Kamis, April 24, 2025
No menu items!

Di Kedungrante, Selepas Pelukan

Must Read

            Rhien, aku kembali ke desa ini bersama guguran bunga-bunga durian yang serupa lonceng dan bergelimpangan sepanjang jalan berliku menuju rumah dalam balutan warna putih keemasan. Di sepanjang jalan itu, masih bisa kuhirup sedap wangi bakaran kleang (daun cengkih) yang menguar dari cerobong asap milik rumah Pak Topik di pinggir tebing.

            Lewat embus angin yang membawa aroma hujan serupa sekam kering tebakar yang menguar dari tanah basah, aku ingin tahu bagaimana kabarmu saat ini? Apakah kau sudah punya anak yang lucu-lucu? Suami ganteng dengan sedikit cambang di pipi seperti yang kau idamkan dulu. Ah, berbeda dengan daguku yang polos rata seperti meja tanpa bulu-bulu halus di sana. Aku benar-benar penasaran dan ingin bertemu denganmu walau aku tak yakin. Sebab takdir acapkali menceritakannya secara berbeda.

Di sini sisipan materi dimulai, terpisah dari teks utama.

/-- A write of the half that a register's rows are about is the command of its row. -/
theorem rowWrite_rowCommand (s : State) {v m : Word} {c : Instr} (h : RowCommand f r i j v c) (hc : r = .seamContrailCtl → m.getLsbD 63 = true)
    (ha : r = .assayCtl → m.getLsbD 0 = true) : rowWrite f r i j v m s = some (exec c s) := by
  cases r with
  | tgeTickSwitch =>
    obtain rfl := h
    by_cases hv : v = 0
    · simp only [rowWrite, wroteZero, beq_iff_eq, if_pos hv]
      rfl
    · simp only [rowWrite, wroteZero, beq_iff_eq, if_neg hv]
      rfl
  | clkDormantCtl =>
    obtain rfl := h
    by_cases hv : getBits v 0 0 = 1
    · simp [rowWrite, fieldOf, F.CLK_DORMANT_CTL_ENTER, hv, exec]
    · simp [rowWrite, fieldOf, F.CLK_DORMANT_CTL_ENTER, hv, exec]
  | seamContrailCtl =>
    obtain rfl := h
    exact if_pos (hc rfl)
  | assayCtl =>
    obtain rfl := h
    exact if_pos (ha rfl)
  | _ => cases h <;> rfl

/-- A whole-register write to a register with rows of its own is its row's command (R9). -/
theorem exec_registerWrite_row {v : Word} {c : Instr} (ha : answers s f = true) (h : off % 8 = 0) (hw : writable s f off = some (r, i, j))
    (hc : RowCommand f r i j v c) : exec (.registerWrite f off .b8 v) s = exec c s := by
  have hm : accessMask off .b8 = some (BitVec.allOnes 64) := by simp [accessMask, h]
  have hr := rowWrite_rowCommand s (m := BitVec.allOnes 64) hc (fun _ => rfl) fun _ => rfl
  have h4 : off % 8 ≠ 4 := by omega
  simp only [exec, execRegisterWrite, ha, hm, aligned_div_mul h, hw, if_neg h4, BitVec.not_allOnes, BitVec.and_zero, BitVec.zero_or, BitVec.and_allOnes, hr]

/-- A write to a register that no rule of its own limits is one under its access codes. -/
theorem exec_registerWrite_plain {z : Size} (v : Word) {m : Word} (ha : answers s f = true) (hm : accessMask off z = some m)
    (hw : writable s f (off / 8 * 8) = some (r, i, j)) (hc : r ∉ commandRegs) (hl : r ∉ limitedRegs) :
    exec (.registerWrite f off z v) s = .next (settled (writeReg s r (if off % 8 = 4 then v <<< 32 else v) m i j (regFn f r))) := by
  simp only [exec, execRegisterWrite, ha, hm, hw, rowWrite_none _ _ _ _ _ _ hc, restWrite_plain _ _ _ _ _ _ hc hl, finish_eq, plainWrite]
  split
  · rfl
  · simp only [writeReg, mergeWrite_and_mask]

/-- A write that no whole or half register takes changes nothing (R9). -/
theorem exec_registerWrite_discarded {z : Size} (v : Word) (h : accessMask off z = none ∨ writable s f (off / 8 * 8) = none) :
    exec (.registerWrite f off z v) s = .next (settled s) := by
  simp only [exec, execRegisterWrite]
  split
  case h_1 hm hw => simp [hm, hw] at h
  case h_2 => rfl

/-- Narrow and misaligned accesses cover no register half (R9). -/
theorem accessMask_none {z : Size} (h : z = .b1 ∨ z = .b2 ∨ (z = .b8 ∧ off % 8 ≠ 0) ∨ (z = .b4 ∧ off % 4 ≠ 0)) : accessMask off z = none := by
  obtain rfl | rfl | ⟨rfl, h⟩ | ⟨rfl, h⟩ := h
  · rfl
  · rfl
  · simp [accessMask, h]
  · have h0 : off % 8 ≠ 0 := by omega
    have h4 : off % 8 ≠ 4 := by omega
    simp [accessMask, h0, h4]

end Sys2Proof.Machine

open Sys2Proof Sys2Proof.Machine Sys2Proof.Claims

/-- Settles O41, clause by clause: reads, reads of nothing, absent units, hidden channels, rows, plain writes, and discarded writes. -/
theorem registersReadAndWriteByAccessCode : Obligations.RegistersReadAndWriteByAccessCode := by
  refine ⟨fun s f off r i j hf ha h hr => ?_, fun s f off hf ha h hr => ?_, fun s f off h => ?_, fun s n b hn hb hp => readable_hidden_channel hn hb hp,
    fun s f off v r i j c ha h hw hc _ _ => exec_registerWrite_row ha h hw hc, fun s f off z v m r i j ha hm hw hc hl => ?_, fun s f off z v h => ?_⟩
  · have hr8 : readable s f (off / 8 * 8) = some (r, i, j) := by rwa [aligned_div_mul h]
    obtain ⟨hu, hk⟩ := regsOnly_readClear (BitVec.allOnes 64) hr8
    refine ⟨_, wordSeen s f off, exec_registerRead_word hf ha h, ?_, hk, fun b hb => ⟨?_, ?_⟩⟩
    · rw [hu]
    · simp [wordSeen, hr, shown, hb]
    · change (rd (readClear s f off (BitVec.allOnes 64)) r i j (regFn f r)).getLsbD b = _
      rw [rd_readClear (BitVec.allOnes 64) hr8, BitVec.and_allOnes]
      simp [hb]
  · rw [exec_registerRead_word hf ha h]
    have hr8 : readable s f (off / 8 * 8) = none := by rwa [aligned_div_mul h]
    simp only [wordSeen, hr, readClear, hr8]
    rfl
  · refine unreached_of_absent f fun r i j ha => ?_
    obtain h | h := h
    · simp [h] at ha
    · rw [← off_of_regAt ha] at h
      exact absent_of_off h
  · refine ⟨_, exec_registerWrite_plain v ha hm hw hc hl, ⟨rfl, regsBut_wr s r _ i j _⟩, fun b hb => ?_⟩
    rw [writeReg, rd_wr_self, getLsbD_mergeWrite _ _ _ _ _ hb]
  · by_cases hw : writable s f (off / 8 * 8) = none
    · exact exec_registerWrite_discarded v (.inr hw)
    · exact exec_registerWrite_discarded v (.inl (accessMask_none (by simpa only [hw, or_false] using h)))

end

section
/-! PROOFS. The section apply: the checks of Table 1.6, the start, and what coming into force changes and leaves unchanged. -/

namespace Sys2Proof.Machine

open Sys2Proof.Claims

variable {s t u : State} {m : Word}

/-! ### The checks of Table 1.6 -/

/-- Every field of a map names a partition 0 to 7, or 15 (Table 1.3). -/
def MapNamed (m : Word) : Prop := ∀ k, k < 8 → mapField m k < 8 ∨ mapField m k = 15

/-- A partition gains or loses a section under a map. -/
def Moved (s : State) (m : Word) (p : Nat) : Prop :=
  p < 8 ∧ ∃ k, k < 8 ∧ mapField m k ≠ sectionPart s k ∧ (mapField m k = p ∨ sectionPart s k = p)

/-- Every partition that gains or loses a section is held in reset, or holds no section yet. -/
def MovedHeld (s : State) (m : Word) : Prop := ∀ p, Moved s m p → partHeld s p = true ∨ partExists s p = false

/-- No partition that gains or loses a section has its Seam Engine enabled. -/
def MovedOff (s : State) (m : Word) : Prop := ∀ p, Moved s m p → fg s F.SEAM_CTL_EN p ≠ 1

theorem mem_changing {k : Nat} : k ∈ changing s m ↔ k < 8 ∧ mapField m k ≠ sectionPart s k := by simp [changing]

theorem mem_movedParts {p : Nat} : p ∈ movedParts s m ↔ Moved s m p := by
  simp [movedParts, Moved, mem_changing, and_assoc]

theorem any_unnamed_iff : ((List.range 8).any fun k => decide (8 ≤ mapField m k) && decide (mapField m k ≠ 15)) = true ↔ ¬ MapNamed m := by
  simp [MapNamed]

theorem all_movedParts_held_iff : (movedParts s m).all (fun p => partHeld s p || !partExists s p) = true ↔ MovedHeld s m := by
  simp [MovedHeld, mem_movedParts]

theorem any_movedParts_on_iff : ((movedParts s m).any fun p => fb s F.SEAM_CTL_EN p) = true ↔ ¬ MovedOff s m := by
  simp [MovedOff, mem_movedParts, fb]

open Classical in
/-- The checks in the order of the rows of Table 1.6. -/
theorem applyCheck_eq (s : State) (m : Word) :
    applyCheck s m = if ¬ MapNamed m then 4 else if ¬ MovedHeld s m then 3 else if ¬ MovedOff s m then 5 else 0 := by
  simp only [applyCheck, any_unnamed_iff, any_movedParts_on_iff, Bool.not_eq_true', ← Bool.not_eq_true, all_movedParts_held_iff]

theorem applyCheck_unnamed (hn : ¬ MapNamed m) : applyCheck s m = 4 := by
  rw [applyCheck_eq, if_pos hn]

theorem applyCheck_unheld (hn : MapNamed m) (hh : ¬ MovedHeld s m) : applyCheck s m = 3 := by
  rw [applyCheck_eq, if_neg (not_not_intro hn), if_pos hh]

theorem applyCheck_enabled (hn : MapNamed m) (hh : MovedHeld s m) (ho : ¬ MovedOff s m) : applyCheck s m = 5 := by
  rw [applyCheck_eq, if_neg (not_not_intro hn), if_neg (not_not_intro hh), if_pos ho]

theorem applyCheck_passed (hn : MapNamed m) (hh : MovedHeld s m) (ho : MovedOff s m) : applyCheck s m = 0 := by
  rw [applyCheck_eq, if_neg (not_not_intro hn), if_neg (not_not_intro hh), if_neg (not_not_intro ho)]

/-! ### The start of an apply -/

/-- A field write makes the field read what was written, and no other bit of its register changes. -/
theorem holds_fs (s : State) {f : Fld} {x : Nat} (i j fn : Nat) (hf : f.ok) (hx : x < 2 ^ (f.hi + 1 - f.lo)) : Holds s (fs s f x i j fn) f x i j fn := by
  refine ⟨by rw [fg_fs_self s f x i j fn hf, Nat.mod_eq_of_lt hx], fun b hb => ?_⟩
  rw [fs, rd_wr_self, getLsbD_setBits _ _ _ _ _ hf.1, if_neg (by omega)]

/-- Setting the apply in progress and RESULT changes nothing else. -/
theorem setApplyResult_frame (s : State) (a : Option (Option Word)) (r : Nat) :
    let u := setApplyResult { s with apply := a } r
    u = { s with regs := u.regs, apply := a } ∧ RegsBut s u [regKey .glbSectionStatus 0 0 0] :=
  ⟨rfl, regsBut_fs { s with apply := a } F.GLB_SECTION_STATUS_RESULT r 0 0 0⟩

theorem holds_setApplyResult (s : State) (a : Option (Option Word)) {r : Nat} (hr : r < 8) :
    Holds s (setApplyResult { s with apply := a } r) F.GLB_SECTION_STATUS_RESULT r :=
  holds_fs { s with apply := a } (f := F.GLB_SECTION_STATUS_RESULT) 0 0 0 ⟨by decide, by decide⟩ hr

theorem startApply_of_passed (h : applyCheck s (rd s .glbSectionMap) = 0) :
    startApply s = setApplyResult { s with apply := some (some (rd s .glbSectionMap)) } 1 := by
  simp only [startApply, h]

theorem startApply_of_failed {c : Nat} (h : applyCheck s (rd s .glbSectionMap) = c + 1) : startApply s = setApplyResult { s with apply := none } (c + 1) := by
  simp only [startApply, h]

/-- A start changes the apply in progress and GLB_SECTION_STATUS only. -/
theorem startApply_frame (s : State) :
    startApply s = { s with regs := (startApply s).regs, apply := (startApply s).apply } ∧ RegsBut s (startApply s) [regKey .glbSectionStatus 0 0 0] := by
  cases h : applyCheck s (rd s .glbSectionMap) with
  | zero =>
    rw [startApply_of_passed h]
    exact setApplyResult_frame s _ 1
  | succ c =>
    rw [startApply_of_failed h]
    exact setApplyResult_frame s _ (c + 1)

/-- A start that passes the checks puts the map in progress, with RESULT 1. -/
theorem started_of_passed (h : applyCheck s (rd s .glbSectionMap) = 0) :
    (startApply s).apply = some (some (rd s .glbSectionMap)) ∧ Holds s (startApply s) F.GLB_SECTION_STATUS_RESULT 1 := by
  rw [startApply_of_passed h]
  exact ⟨rfl, holds_setApplyResult s _ (by decide)⟩

/-- A start that fails a check ends the apply, with that check's RESULT. -/
theorem ended_of_failed {c : Nat} (h : applyCheck s (rd s .glbSectionMap) = c + 1) (hc : c + 1 < 8) :
    (startApply s).apply = none ∧ Holds s (startApply s) F.GLB_SECTION_STATUS_RESULT (c + 1) := by
  rw [startApply_of_failed h]
  exact ⟨rfl, holds_setApplyResult s _ hc⟩

/-- No re-placement is in progress when no die has one. -/
theorem replacing_eq_false_iff : replacing s = false ↔ ∀ d ∈ s.dies, d.repl = none := by
  simp [replacing]

/-- A GO with no apply and no re-placement in progress starts the apply (R18). -/
theorem exec_sectionApplyGo_start {f : Func} {v : Word} (hf : isPriv s f = true) (hv : getBits v 0 0 = 1) (ha : s.apply = none) (hr : replacing s = false) :
    exec (.sectionApplyGo f v) s = .next (settled (startApply s)) := by
  simp [exec, execSectionApplyGo, hf, fieldOf, F.GLB_SECTION_APPLY_GO, hv, ha, hr]

/-- A GO while a re-placement is in progress waits (R18, R172). -/
theorem exec_sectionApplyGo_wait {f : Func} {v : Word} (hf : isPriv s f = true) (hv : getBits v 0 0 = 1) (ha : s.apply = none) (hr : replacing s = true) :
    exec (.sectionApplyGo f v) s = .next (settled (setApplyResult { s with apply := some none } 1)) := by
  simp [exec, execSectionApplyGo, hf, fieldOf, F.GLB_SECTION_APPLY_GO, hv, ha, hr]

            Rhien, masih sangat kuingat dulu, di bawah dingin gemericik air yang turun langsung dari pegunungan, menuruni gundukan bukit-bukit hijau dari atas, menyusur kelokan lembah serupa tubuh ular, menyelami dan menyelinap dalam celah-celah bebatuan, hingga aliran itu sampai di pinggir kali sebelah rumahmu. Kita, teman perempuanmu Asri dan teman lelakiku Sipran, sekali waktu saat pulang dari TK berenang di kali, di bawah rindang pohon durian, lontar, duku, dan manggis yang berjajar di tepi lereng bukit.

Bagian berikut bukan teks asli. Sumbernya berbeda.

-- ==== Sys2Proof/Syntax.lean ====
section
/-! DEFINITION. The instruction set: one constructor for each row of the opcode table.

Rows with an encoding carry their operand fields exactly as the words hold them (R154 to R170): registers and
immediates are bit vectors of the field's width. A field letter is the one the table or the format gives it:
d, a, b, c are register fields, w is the W bit, z a size code, e the sign-extension bit, i the index field,
m a displacement, o an ordering code, s (1 bit) the spool bit of format V and n its slot count field.
Rows without an encoding are steps of engines, of the dispatcher, of the network and of the outside world;
their arguments say what the step concerns. -/

namespace Sys2Proof

/-- The name of a fibre: its launch identifier, its skein number and its fibre index (R336). -/
structure FibreId where
  lid : Nat
  skn : Nat
  fix : Nat
  deriving DecidableEq, Repr
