-- ==== Sys2Proof/Machine/State.lean ====
section
/-! DEFINITION. The state of the module: everything the manual gives it, as plain data.

One fibre, its skein, the core it runs on and that core's chiplet stand in the fields `fib`, `skein`, `core` and `chip`;
every other one stands in a list. A chiplet or core that no list names holds its reset value. Memory is a list of
(physical address, byte) pairs in one canonical form: addresses strictly rising, no byte equal to the 0 that an
unlisted address reads as (assumption 1). -/

namespace Sys2Proof.Machine

/-- Why the module stops with a fault. -/
inductive Fault where
  /-- Raised by a walker, a reader of a delay table, the dispatcher or firmware that reads or writes a physical address of which
  R39 says that it does not exist. Safe: no register write follows. -/
  | noSuchAddress (pa : Nat)
  deriving DecidableEq, Repr

/-- Why an instruction has no meaning here. -/
inductive Refusal where
  /-- Raised by an arm of `exec` that has no meaning yet. Safe: no state follows. -/
  | notModelled (mnemonic : String)
  deriving DecidableEq, Repr

/-! ## One fibre -/

/-- Fill state of a general register (R126). -/
abbrev Fill := BitVec 2
/-- 0b00 full (R126). -/
abbrev Fill.full : Fill := 0#2
/-- 0b01 empty (R126). -/
abbrev Fill.empty : Fill := 1#2
/-- 0b10 pending: empty with one fill expected (R126). -/
abbrev Fill.pending : Fill := 2#2
/-- 0b11 fault token (R126). -/
abbrev Fill.token : Fill := 3#2

/-- Eight general registers with their fill states (R126, R144). While `acq` of a register is set, its first read is an acquire
(R377, R380). -/
structure Bank where
  val : Vector Word 8
  fill : Vector Fill 8
  acq : Vector Bool 8
  deriving DecidableEq, Repr

/-- Every register 0 and full (R336). -/
def Bank.zero : Bank :=
  { val := Vector.replicate 8 0, fill := Vector.replicate 8 Fill.full, acq := Vector.replicate 8 false }

/-- A restart region: RGNPC and its snapshot (R137, R341, R342). -/
structure Region where
  act : Bool
  pc : Word
  snap : Bank
  prec : Word
  count : Nat
  deriving DecidableEq, Repr

/-- A repeat frame: RPTST and the buffer of captured words (R138, R253 to R258). `words` holds one pair of words for each
captured instruction; the extension word is 0 for a one-word instruction. While `aside`, an open frame waits for a trap
return: the instructions of the handler are none of its body (R257, R432). -/
structure Frame where
  act : Bool
  aside : Bool
  iter : Nat
  pos : Nat
  word : BitVec 32
  start : Word
  words : List (BitVec 32 × BitVec 32)
  deriving DecidableEq, Repr

/-- The completion tokens of a fibre: counts, error bits and token records (R135, R209); `since` counts the writes of the module up to
the latest completion of a copy under each (R379) (assumption 57). -/
structure Tokens where
  count : Vector Nat 8
  err : Vector Bool 8
  record : Vector Word 8
  since : Vector Nat 8
  deriving DecidableEq, Repr
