/-- `vmov` (R284): all 256 bytes. -/
def execVmov (d a : VReg) (w : BitVec 1) (s : State) : Host.Outcome State Fault Refusal :=
  vecRun s (vecOpenV s w [d.toNat, a.toNat]) fun t => do
    let x ← readVec t a.toNat
    .ok (setVec t d.toNat x)

/-! ## Conversion -/

/-- Bytes of the integer kinds i8, i16, i32, n32, i64, n64 (R235). -/
def intKindBytes (k : Nat) : Nat := [1, 2, 4, 4, 8, 8].getD k 8
/-- Whether the integer kind is signed. -/
def intKindSigned (k : Nat) : Bool := k != 3 && k != 5
/-- The value of an integer of a kind. -/
def intKindValue (k x : Nat) : Int :=
  if intKindSigned k then toSigned (8 * intKindBytes k) x else ((x % 2 ^ (8 * intKindBytes k) : Nat) : Int)
/-- Integer to VF at P (R115, R235). -/
def intToVf (k p : Nat) (mode : RMode) (x : Nat) : Nat × FFlags :=
  encAt p ((FV.ofInt (intKindValue k x)).convert (Fmt.vf p) mode)

/-- The lowest and highest integer of the kinds i32, n32, i64, n64 (R236). -/
def intRange (k : Nat) : Int × Int :=
  match k with
  | 0 => (-(2 ^ 31), 2 ^ 31 - 1)
  | 1 => (0, 2 ^ 32 - 1)
  | 2 => (-(2 ^ 63), 2 ^ 63 - 1)
  | _ => (0, 2 ^ 64 - 1)
/-- Bytes of the kinds i32, n32, i64, n64. -/
def outKindBytes (k : Nat) : Nat := if k < 2 then 4 else 8
/-- VF to an integer (R236). -/
def vfToInt (k : Nat) (mode : RMode) (x : Nat) : Int × FFlags :=
  (vfDecode x).toInt (intRange k).1 (intRange k).2 mode

/-- The IEEE formats f16, bf16, f32, f64 (R235). -/
def ieeeKind (k : Nat) : Ieee :=
  match k with
  | 0 => Ieee.f16
  | 1 => Ieee.bf16
  | 2 => Ieee.f32
  | _ => Ieee.f64
/-- Bytes of an IEEE format. -/
def ieeeBytes (k : Nat) : Nat := [2, 2, 4, 8].getD k 8
/-- IEEE to VF at P; a NaN is narrowed (R115, R235). -/
def ieeeToVf (k p : Nat) (mode : RMode) (x : Nat) : Nat × FFlags :=
  encAt p (((ieeeKind k).decode x).convert (Fmt.vf p) mode)

/-- The source lane of destination lane i for part h (R285): none keeps the lane, some none writes zero. -/
def partLane (ls ld h i : Nat) : Option (Option Nat) :=
  if ld ≤ ls then (if h * ld + i < ls then some (some (h * ld + i)) else some none)
  else if h * ls ≤ i ∧ i < h * ls + ls then some (some (i - h * ls)) else none

/-- A lane conversion (R285): source and destination lane bytes, `vf` when the source is VF; the source lanes that an active destination
lane takes are the ones checked (assumption 20). -/
def vecConv (s : State) (d a h : VReg) (w : BitVec 1) (m : MReg) (vf : Bool) (es ed zero : State → Nat)
    (conv : State → Nat → Nat × FFlags) : Host.Outcome State Fault Refusal :=
  vecRun s (vecOpenV s w [d.toNat, a.toNat]) fun t => do
    let mask ← readM t m.toNat
    let x ← readVec t a.toNat
    let ls := 256 / es t
    let ld := 256 / ed t
    let act := activeLanes mask ld
    let src := fun i => if active mask ld i then partLane ls ld h.toNat i else none
    if vf then
      lanesOk t (es t) ((List.range ls).filter fun j => act.any fun i => src i == some (some j)) [x]
    else .ok ()
    let r := newLanes (ed t) ld (t.oldVec d.toNat) fun i =>
      (src i).map fun j => match j with
        | some j => conv t (lane x (es t) j)
        | none => (zero t, 0)
    .ok (putLanes t d.toNat r ((List.range ld).all fun i => (src i).isSome))

/-- `vcvt.vf.i8` and its relatives (R285). -/
def execVcvtVfInt (d a h : VReg) (w : BitVec 1) (m : MReg) (k : BitVec 3) (s : State) :
    Host.Outcome State Fault Refusal :=
  vecConv s d a h w m false (fun _ => intKindBytes k.toNat) State.n (fun t => vfEncode t.p FV.zero) fun t x =>
    intToVf k.toNat t.p t.rm x
/-- `vcvt.i32.vf` and its relatives (R285). -/
def execVcvtIntVf (d a h : VReg) (w : BitVec 1) (m : MReg) (k : BitVec 2) (s : State) : Host.Outcome State Fault Refusal :=
  vecConv s d a h w m true State.n (fun _ => outKindBytes k.toNat) (fun _ => 0) fun t x =>
    let r := vfToInt k.toNat t.rm x
    (wrap 64 r.1, r.2)
/-- `vcvt.i32.vf.rtz` and its relatives (R285). -/
def execVcvtIntVfRtz (d a h : VReg) (w : BitVec 1) (m : MReg) (k : BitVec 2) (s : State) :
    Host.Outcome State Fault Refusal :=
  vecConv s d a h w m true State.n (fun _ => outKindBytes k.toNat) (fun _ => 0) fun _ x =>
    let r := vfToInt k.toNat .rtz x
    (wrap 64 r.1, r.2)
/-- `vcvt.vf.f16` and its relatives (R285). -/
def execVcvtVfIeee (d a h : VReg) (w : BitVec 1) (m : MReg) (k : BitVec 2) (s : State) :
    Host.Outcome State Fault Refusal :=
  vecConv s d a h w m false (fun _ => ieeeBytes k.toNat) State.n (fun t => vfEncode t.p FV.zero) fun t x =>
    ieeeToVf k.toNat t.p t.rm x
/-- `vcvt.f16.vf` and its relatives (R285). -/
def execVcvtIeeeVf (d a h : VReg) (w : BitVec 1) (m : MReg) (k : BitVec 2) (s : State) :
    Host.Outcome State Fault Refusal :=
  vecConv s d a h w m true State.n (fun _ => ieeeBytes k.toNat) (fun _ => 0) fun t x =>
    (ieeeKind k.toNat).of (vfDecode x) t.rm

            Senja menyaksikan kita dan berkata bahwa ketelanjangan bukan hal tabu kala itu. Kita masih kanak-kanak dan kulihat hanya kamu yang pakai celana dalam. Tiga bocah lain termasuk aku adalah bocah polos mirip lakban bening yang belum paham arti malu. Tertawa cekikikan ke sana kemari tanpa sehelai benang pun. Kadang aku membayangkan andai saja sekarang kita yang kepala tiga masih diperbolehkan melakukan hal sama? Agak kurang ajar sepertinya. Haha, sudah pasti jika ketahuan kita akan digiring ke kelurahan bersama Pak RT atas nama melanggar norma. Kita manusia, bukan binatang.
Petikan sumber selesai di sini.